## Your objective
Write out, without any change, the lines in the material below that run from the line with "let lam := (lineAt" through the line with "let s := updSec", both included.

Segment Open

/-- LNK (Tables 10.7 to 10.12). -/
def lnkDesc (asm : Assembly) (o : Nat) : Option RegDesc :=
  if o = 0xF0_0000 then some ⟨0, [(15, 8, .rl), (7, 0, .rl)]⟩
  else if o = 0xF0_0008 then some ⟨0x88B5_0000_0000_0000, [(63, 48, .rl), (47, 45, .rl), (44, 44, .rl), (43, 32, .rl)]⟩
  else if 0xF0_1000 ≤ o && o < 0xF0_1800 && o % 8 = 0 then some ⟨0, [(63, 63, .rl), (47, 0, .rl)]⟩
  else if o / 0x1_0000 < surfPorts asm then portDesc (o % 0x1_0000)
  else none

/-- TIL registers of a tile (Tables 2.6, 2.7, 3.11, 3.12, 4.12 to 4.15, 5.10, 5.11, 6.8). -/
def tilDesc (o : Nat) : Option RegDesc :=
  match o with
  | 0x140 | 0x820 | 0xD00 => some ⟨0, [(63, 63, .rw1c)]⟩
  | 0x240 => some ⟨0, [(63, 48, .rw), (47, 32, .rw)]⟩
  | 0xA00 => some ⟨0, [(63, 32, .rw)]⟩
  | 0xA08 => some ⟨0, [(63, 32, .rw), (31, 16, .rw), (15, 0, .rw)]⟩
  | 0xC00 => some ⟨0x000F_0A00, [(19, 16, .rw), (12, 8, .rw), (1, 0, .rw)]⟩
  | 0xC08 | 0xC10 => some ⟨0, [(47, 32, .rw), (19, 0, .rw)]⟩
  | _ =>
    if 0x100 ≤ o && o < 0x140 && o % 8 = 0 then roReg 0
    else if 0x200 ≤ o && o < 0x240 && o % 8 = 0 then roReg 0
    else if 0x800 ≤ o && o < 0x820 && o % 8 = 0 then some ⟨0, [(39, 32, .rw)]⟩
    else none

/-- HLM (Tables 14.10, 14.11). -/
def hlmDesc (asm : Assembly) (o : Nat) : Option RegDesc :=
  match o with
  | 0x00 | 0x08 => roReg 0
  | 0x18 => some ⟨0, [(11, 0, .rw)]⟩
  | 0x20 => some ⟨0x0098_9680, [(31, 0, .rw)]⟩
  | 0x100 => some ⟨0x0000_0003_8400_0003, [(39, 24, .stPf), (7, 0, .stPf)]⟩
  | _ =>
    if 0x40 ≤ o && o < 0x80 && o % 8 = 0 then roReg 0
    else if 0x200 ≤ o && o < 0x300 && o % 8 = 0 then roReg 0
    else if 0x1000 ≤ o && o < 0x2000 && o % 8 = 0 then some ⟨0, [(63, 0, .rw)]⟩
    else if 0x2000 ≤ o && o < 0x2000 + totalVFs asm * 0x800 && o % 8 = 0 then roReg 0
    else none

/-- The register at a BAR0 offset (R29). Instances absent from the assembly have none: they read zero and ignore writes. -/
def regDesc (asm : Assembly) (o : Nat) : Option RegDesc :=
  if o < 0x10_0000 then glbDesc asm o
  else if o < 0x20_0000 then hstBlock asm (o - 0x10_0000)
  else if o < 0x30_0000 then tgDesc (o - 0x20_0000)
  else if o < 0x40_0000 then pwrDesc asm (o - 0x30_0000)
  else if o < 0x50_0000 then thmDesc asm (o - 0x40_0000)
  else if o < 0x60_0000 then rasDesc asm (o - 0x50_0000)
  else if o < 0x70_0000 then cvuDesc asm (o - 0x60_0000)
  else if o < 0x80_0000 then bwrDesc (o - 0x70_0000)
  else if o < 0x100_0000 then
    if (ctrlList asm).contains ((o - 0x80_0000) / 0x1_0000) then memDesc (o % 0x1_0000) else none
  else if o < 0x200_0000 then
    if (o - 0x100_0000) / 0x10_0000 < crests asm then shfDesc (o % 0x10_0000) else none
  else if o < 0x300_0000 then lnkDesc asm (o - 0x200_0000)
  else if o < 0x3F0_0000 then
    if tileFitted asm ((o - 0x300_0000) / 0x1000) then tilDesc (o % 0x1000) else none
  else if o < 0x400_0000 then hlmDesc asm (o - 0x3F0_0000)
  else none

/-- The reset value of the register at an offset; zero where there is none. -/
def regReset (asm : Assembly) (o : Nat) : DWord :=
  match regDesc asm o with
  | some d => d.reset
  | none => 0

/-- Does the register hold RL fields (R11, R295)? -/
def holdsRL (asm : Assembly) (o : Nat) : Bool :=
  match regDesc asm o with
  | some d => d.fields.any (fun f => f.2.2 == .rl)
  | none => false

end Sys2Proof.Machine
end

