/-- Write the bytes of one ECC word: directly when it is covered wholly and has no entry, else through the merge buffer
(R170, R171). `cs` are offsets within the word. -/
def wordWrite (s : State) (st k key word : Nat) (cs : List Host.Cell) : State :=
  let j := word / 16 % 8
  let w := word % 16
  let m : BitVec 16 := BitVec.ofNat 16 (ofBits (nub (cs.map (·.1))))
  match (sliceOf s st k).mb.find? (fun e => e.word == word) with
  | some e =>
    let e' : MbEntry := ⟨word, e.mask ||| m, Mem.cells e.bytes cs⟩
    let s := updSlice s st k (fun x => { x with mb := x.mb.map (fun y => if y.word = word then e' else y) })
    if e'.mask = 0xFFFF then mbRetire s st k e' else s
  | none =>
    if m = 0xFFFF then
      updSec s st k key j (fun x => { x with
        bytes := Mem.cells x.bytes (cs.map (fun c => (16 * w + c.1, c.2))), err := SMap.set 0 x.err w 0 })
    else
      let s := match (sliceOf s st k).mb with
        | e :: rest => if rest.length ≥ 15 then addSat (mbRetire s st k e) (oSHFEVT st) 47 32 1 else s
        | [] => s
      updSlice s st k (fun x => { x with mb := x.mb ++ [⟨word, m, Mem.cells [] cs⟩] })

/-! ### Requests to the HBM controllers -/

/-- Does a request stand in a write queue? Adds go to the add buffer. -/
def HbmKind.isWrite : HbmKind → Bool
  | .write | .masked => true
  | _ => false

/-- The requests of pseudo-channel c of controller i, oldest first. -/
def pchReqs (s : State) (i c : Nat) : List HbmReq := (ctrlOf s i).queue.filter (fun r => (ctrlAt s.asm (r.gran * 256)).2 == c)

/-- Keep whether the write queue of the pseudo-channel of a granule drains: from WRHI entries on, until it has fallen to
WRLO (R205). -/
def noteDrain (s : State) (gran : Nat) : State :=
  let (i, c) := ctrlAt s.asm (gran * 256)
  let n := min 32 ((pchReqs s i c).filter (fun r => r.kind.isWrite)).length
  let on := n ≥ regF s (oMEMARB i) 31 24 || ((ctrlOf s i).drain.contains c && n > regF s (oMEMARB i) 23 16)
  updCtrl s i (fun x => { x with drain := if on then (if x.drain.contains c then x.drain else x.drain ++ [c]) else x.drain.filter (· != c) })

/-- Queue a request at the controller of its granule, with a new identifier (R189, R205). -/
def enqueue (s : State) (r : HbmReq) : State :=
  let i := (ctrlAt s.asm (r.gran * 256)).1
  noteDrain { updCtrl s i (fun c => { c with queue := c.queue ++ [{ r with id := s.nextId }] }) with nextId := s.nextId + 1 } r.gran

/-- Does a stack's partition run in quarantine, where write-backs are acknowledged and not performed (R373)? -/
def quarantined (s : State) (st : Nat) : Bool :=
  match partOfStack s st with
  | some p => (partOf s p).quarantine
  | none => false

/-- Read the words of a sector that hold a valid byte, as a write-back does: corrected words are counted, and those that are
uncorrectable are marked (R183). -/
def checkSector (s : State) (st k key j lam : Nat) : State × BitVec 16 :=
  (List.range 16).foldl (fun r w =>
    if bits (getSec s st k key j).valid.toNat (16 * w + 15) (16 * w) = 0 then r
    else
      let c := wordCheck r.1 st k key j w (lam * 2048 + j * 256)
      (c.1, if c.2 = .bad then r.2 ||| BitVec.ofNat 16 (2 ^ w) else r.2)) (s, 0)

/-- Hand a dirty sector to the write-back buffer and to its controller (R167, R168): its merge-buffer entries retire
first, the mask goes with it, and words that read uncorrectable carry the poison mark of R183. -/
def writeBack (s : State) (st k key j : Nat) : State :=
  let lam := (lineAt (sliceOf s st k) key).lam
  let sec := lam * 8 + j
  let s := mbRetireAll s st k (fun e => e.word / 16 == sec)
  let l := lineAt (sliceOf s st k) key
  let x := secOf l j
  if !x.dirty then s
  else if quarantined s st then updSec s st k key j (fun x => { x with dirty := false })
  else if eccOf 96 (syndrome 96 l.tagErr.toNat) = .bad then updSec s st k key j (fun x => { x with dirty := false })
  else
    let r := checkSector s st k key j lam
    let s := r.1
    let poison := r.2
    let x := getSec s st k key j
    let full := x.valid = BitVec.ofNat 256 (2 ^ 256 - 1)
    let s := updSec s st k key j (fun x => { x with dirty := false })
    let s := updSlice s st k (fun y => { y with wb := y.wb ++ [⟨sec, x.valid, x.bytes, poison⟩] })
    let s := addSat s (oSHFCNT st k (if full then 2 else 3)) 47 0 1
    enqueue s ⟨0, sec, if full then .write else .masked, x.valid, x.bytes, poison, 3, false, .stack st,
      genOf s (.stack st), none, none⟩

/-- Write every dirty sector of a line back. -/
def writeBackLine (s : State) (st k key : Nat) : State := (List.range 8).foldl (fun s j => writeBack s st k key j) s

/-- Fills of slice k whose sectors `p` names no longer stand in the slice. -/
def deadFills (s : State) (st k : Nat) (p : Nat → Bool) : State :=
  { s with fills := updWhere (fun f => f.stack == st && f.slice == k && p f.sec) (fun f => { f with live := false }) s.fills }

/-- Invalidate a line: what its fills in flight bring is not written (R165, R166). -/
def dropLine (s : State) (st k key : Nat) : State :=
  match SMap.find (sliceOf s st k).lines key with
  | none => s
  | some l => deadFills (updSlice s st k (fun x => { x with lines := SMap.del x.lines key })) st k (fun c => c / 8 == l.lam)

/-- Fill data reaches the slice (R165): bytes that are not valid are written, the mask becomes all ones, and ECC words
that receive a byte of a bad codeword read uncorrectable; these words are listed. A word of which some bytes are valid is
read and corrected (R183). -/
def fillSector (s : State) (st k key j : Nat) (data : List Byte) (badCw : BitVec 4) : State × List Nat :=
  let x := getSec s st k key j
  let v (w : Nat) : Nat := bits x.valid.toNat (16 * w + 15) (16 * w)
  let words := (List.range 16).filter (fun w => v w != 65535)
  let r := words.foldl (fun (r : State × List Nat) w =>
    if v w = 0 then r
    else
      let c := wordCheck r.1 st k key j w ((lineAt (sliceOf s st k) key).lam * 2048 + j * 256)
      (c.1, if c.2 = .bad then r.2 ++ [w] else r.2)) (s, [])
  let n0 := r.1.fresh
  let fill (x : Sector) (w : Nat) : Sector :=
    let old := leBytes 16 (secWord x w)
    let new := (List.range 16).map (fun i => if bit (v w) i then old.getD i 0 else data.getD (16 * w + i) 0)
    let err : BitVec 137 := if bit badCw.toNat (w / 4) then BitVec.ofNat 137 (doubleBit 137 (n0 + w))
      else if r.2.contains w then SMap.get 0 x.err w else 0
    { x with bytes := Mem.write x.bytes (16 * w) new, err := SMap.set 0 x.err w err }
  let y := words.foldl fill (getSec r.1 st k key j)
  ({ updSec r.1 st k key j (fun _ => { y with valid := BitVec.ofNat 256 (2 ^ 256 - 1) }) with fresh := n0 + 16 },
   words.filter (fun w => bit badCw.toNat (w / 4)))

/-! ### Allocation (R167) -/

/-- Ways of a set that are not pinned. -/
def freeWays (x : Slice) (set : Nat) : Nat → Bool := fun w => !((SMap.find x.lines (set * 16 + w)).any (·.pinned))

/-- The way to allocate: the lowest invalid way, else the tree's choice among ways that are not pinned. -/
def victimWay (x : Slice) (set : Nat) : Nat :=
  match firstBelow 16 (fun w => (SMap.find x.lines (set * 16 + w)).isNone) with
  | some w => w
  | none => plruPick (SMap.get 0 x.plru set) (freeWays x set) 4 0 0
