-- ==== Sys2Proof/Machine/Messages.lean ====
section
/-! DEFINITION. The message engines (R119 to R125, R394): receive rings, reservations, grants and their releases, the
send list, delivery to RECV, and the events of a message's life. -/

namespace Sys2Proof.Machine

/-! ### Receive rings (R119) -/

/-- Units of 64 bytes a message of L bytes occupies: its record word and its payload. -/
def msgUnits (len : Nat) : Nat := 1 + cdiv len 64

/-- TIL_MSG_RING.USED: space granted or held, in units. -/
def Ring.used (r : Ring) : Nat := (r.spaces.map (·.units)).sum

/-- An empty ring starts again at BASE. -/
def Ring.settle (r : Ring) : Ring := if r.spaces = [] then { r with wpos := 0 } else r

/-- Where a message of n units fits contiguously: the start, and the units of the skip record that precedes it (R119). -/
def Ring.place (r : Ring) (n : Nat) : Option (Nat × Nat) :=
  match r.spaces with
  | [] => if n ≤ r.size then some (0, 0) else none
  | o :: _ =>
    if r.wpos ≤ o.start then (if r.wpos + n ≤ o.start then some (r.wpos, 0) else none)
    else if r.wpos + n ≤ r.size then some (r.wpos, 0)
    else if n ≤ o.start then some (0, r.size - r.wpos)
    else none

/-- Assign the space of a grant. -/
def Ring.grant (r : Ring) (v : Resv) (at_ : Nat × Nat) : Ring :=
  let skip : List RingSpace := if at_.2 = 0 then [] else [⟨0, r.wpos, at_.2, .skip, v.src, v.h, 0, 0, 0⟩]
  { r with spaces := r.spaces ++ skip ++ [⟨0, at_.1, msgUnits v.len, .granted, v.src, v.h, 0, v.len, 0⟩],
           wpos := at_.1 + msgUnits v.len }

/-- Does a message fit the whole ring (R121: at most SIZE * 64 - 64 bytes)? -/
def Ring.admits (r : Ring) (len : Nat) : Bool := len + 64 ≤ r.size * 64

/-- Skip records in front of the oldest space are free with it. -/
def dropSkips : List RingSpace → List RingSpace
  | s :: l => if s.st = .skip then dropSkips l else s :: l
  | [] => []

/-- Change the send-list entry of a handle. -/
def updSend (s : State) (t h : Nat) (f : Send → Send) : State :=
  updTile s t (fun x => { x with sends := updWhere (fun m => m.h == h) f x.sends })

def sendOf (s : State) (t h : Nat) : Option Send := (tileOf s t).sends.find? (fun m => m.h == h)

/-- Make the grants that now fit, in arrival order (R119): each grant sets out for its sender. -/
def grantGo : Nat → State → Nat → Nat → State
  | 0, s, _, _ => s
  | n + 1, s, t, q =>
    let r := (ringOf (tileOf s t) q).settle
    match r.held with
    | [] => updTile s t (fun x => setRing x q r)
    | v :: rest =>
      match r.place (msgUnits v.len) with
      | none => updTile s t (fun x => setRing x q r)
      | some p =>
        let s := updTile s t (fun x => setRing x q ({ r with held := rest }.grant v p))
        let s := updSend s v.src v.h (fun m => { m with grants := m.grants ++ [t] })
        grantGo n s t q

def makeGrants (s : State) (t q : Nat) : State := grantGo ((ringOf (tileOf s t) q).held.length + 1) s t q

/-- Free the space granted to, and drop the reservation held for, message (src, h) at queue q of tile t. -/
def freeGrant (s : State) (t q src h : Nat) : State :=
  let r := ringOf (tileOf s t) q
  let sp := r.spaces.filter (fun x => !(x.st == .granted && x.src == src && x.h == h))
  let sp := if sp.any (fun x => x.st != .skip) then dropSkips sp else []
  let hd := r.held.filter (fun v => !(v.src == src && v.h == h))
  makeGrants (updTile s t (fun x => setRing x q { r with spaces := sp, held := hd })) t q

/-! ### Final status (R121, R123) -/

/-- Groups of tile t that wait by MSTAT on handle h, with their registers. -/
def mstatWaiters (x : Tile) (h : Nat) : List (Nat × Nat) :=
  slots8.filterMap (fun g => match (groupOf x g).wait with
    | .mstat h' wd => if h' = h then some (g, wd) else none
    | _ => none)

/-- A message becomes final: every waiting MSTAT receives the status and the handle is freed once; with none waiting it
stays until it is collected. -/
def finalizeSend (s : State) (t h status : Nat) : State :=
  let ws := mstatWaiters (tileOf s t) h
  let s := updSend s t h (fun m => { m with phase := .final status })
  if ws = [] then s
  else
    let s := ws.foldl (fun s w => updGroup s t w.1 (fun g => wake (rsetActive g w.2 (BitVec.ofNat 32 status)))) s
    updTile s t (fun x => { x with sends := x.sends.filter (fun m => m.h != h) })

/-- Destinations at which message m has, or may get, a reservation or a grant: a release goes to each. -/
def releaseAll (s : State) (t : Nat) (m : Send) : State :=
  let ds := m.dests.filter (fun d => !m.asked.contains d && !m.written.contains d && !m.lost.contains d)
  updTile s t (fun x => { x with rels := x.rels ++ ds.map (fun d => (m.h, d)) })

/-- A message fails at once or is cancelled: grants are released and its status is final. -/
def failSend (s : State) (t : Nat) (m : Send) (status : Nat) : State :=
  let s := updSend (releaseAll s t m) t m.h (fun m => { m with asked := [], grants := [], granted := [] })
  finalizeSend s t m.h status

/-! ### Delivery (R124) -/

/-- The oldest undelivered message of a queue: the first written. -/
def oldestWritten (r : Ring) : Option RingSpace :=
  (r.spaces.filter (fun x => x.st == .written)).foldl (fun b x => match b with
    | none => some x
    | some y => if x.age < y.age then some x else some y) none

Segment Closed

## Result
  let lam := (lineAt (sliceOf s st k) key).lam
  let sec := lam * 8 + j
  let s := mbRetireAll s st k (fun e => e.word / 16 == sec)
  let l := lineAt (sliceOf s st k) key
  let x := secOf l j
  if !x.dirty then s
  else if quarantined s st then updSec s st k key j (fun x => { x with dirty := false })
  else if eccOf 96 (syndrome 96 l.tagErr.toNat) = .bad then updSec s st k key j (fun x => { x with dirty := false })
  else
    let r := checkSector s st k key j lam
    let s := r.1
    let poison := r.2
    let x := getSec s st k key j
    let full := x.valid = BitVec.ofNat 256 (2 ^ 256 - 1)
    let s := updSec s st k key j (fun x => { x with dirty := false })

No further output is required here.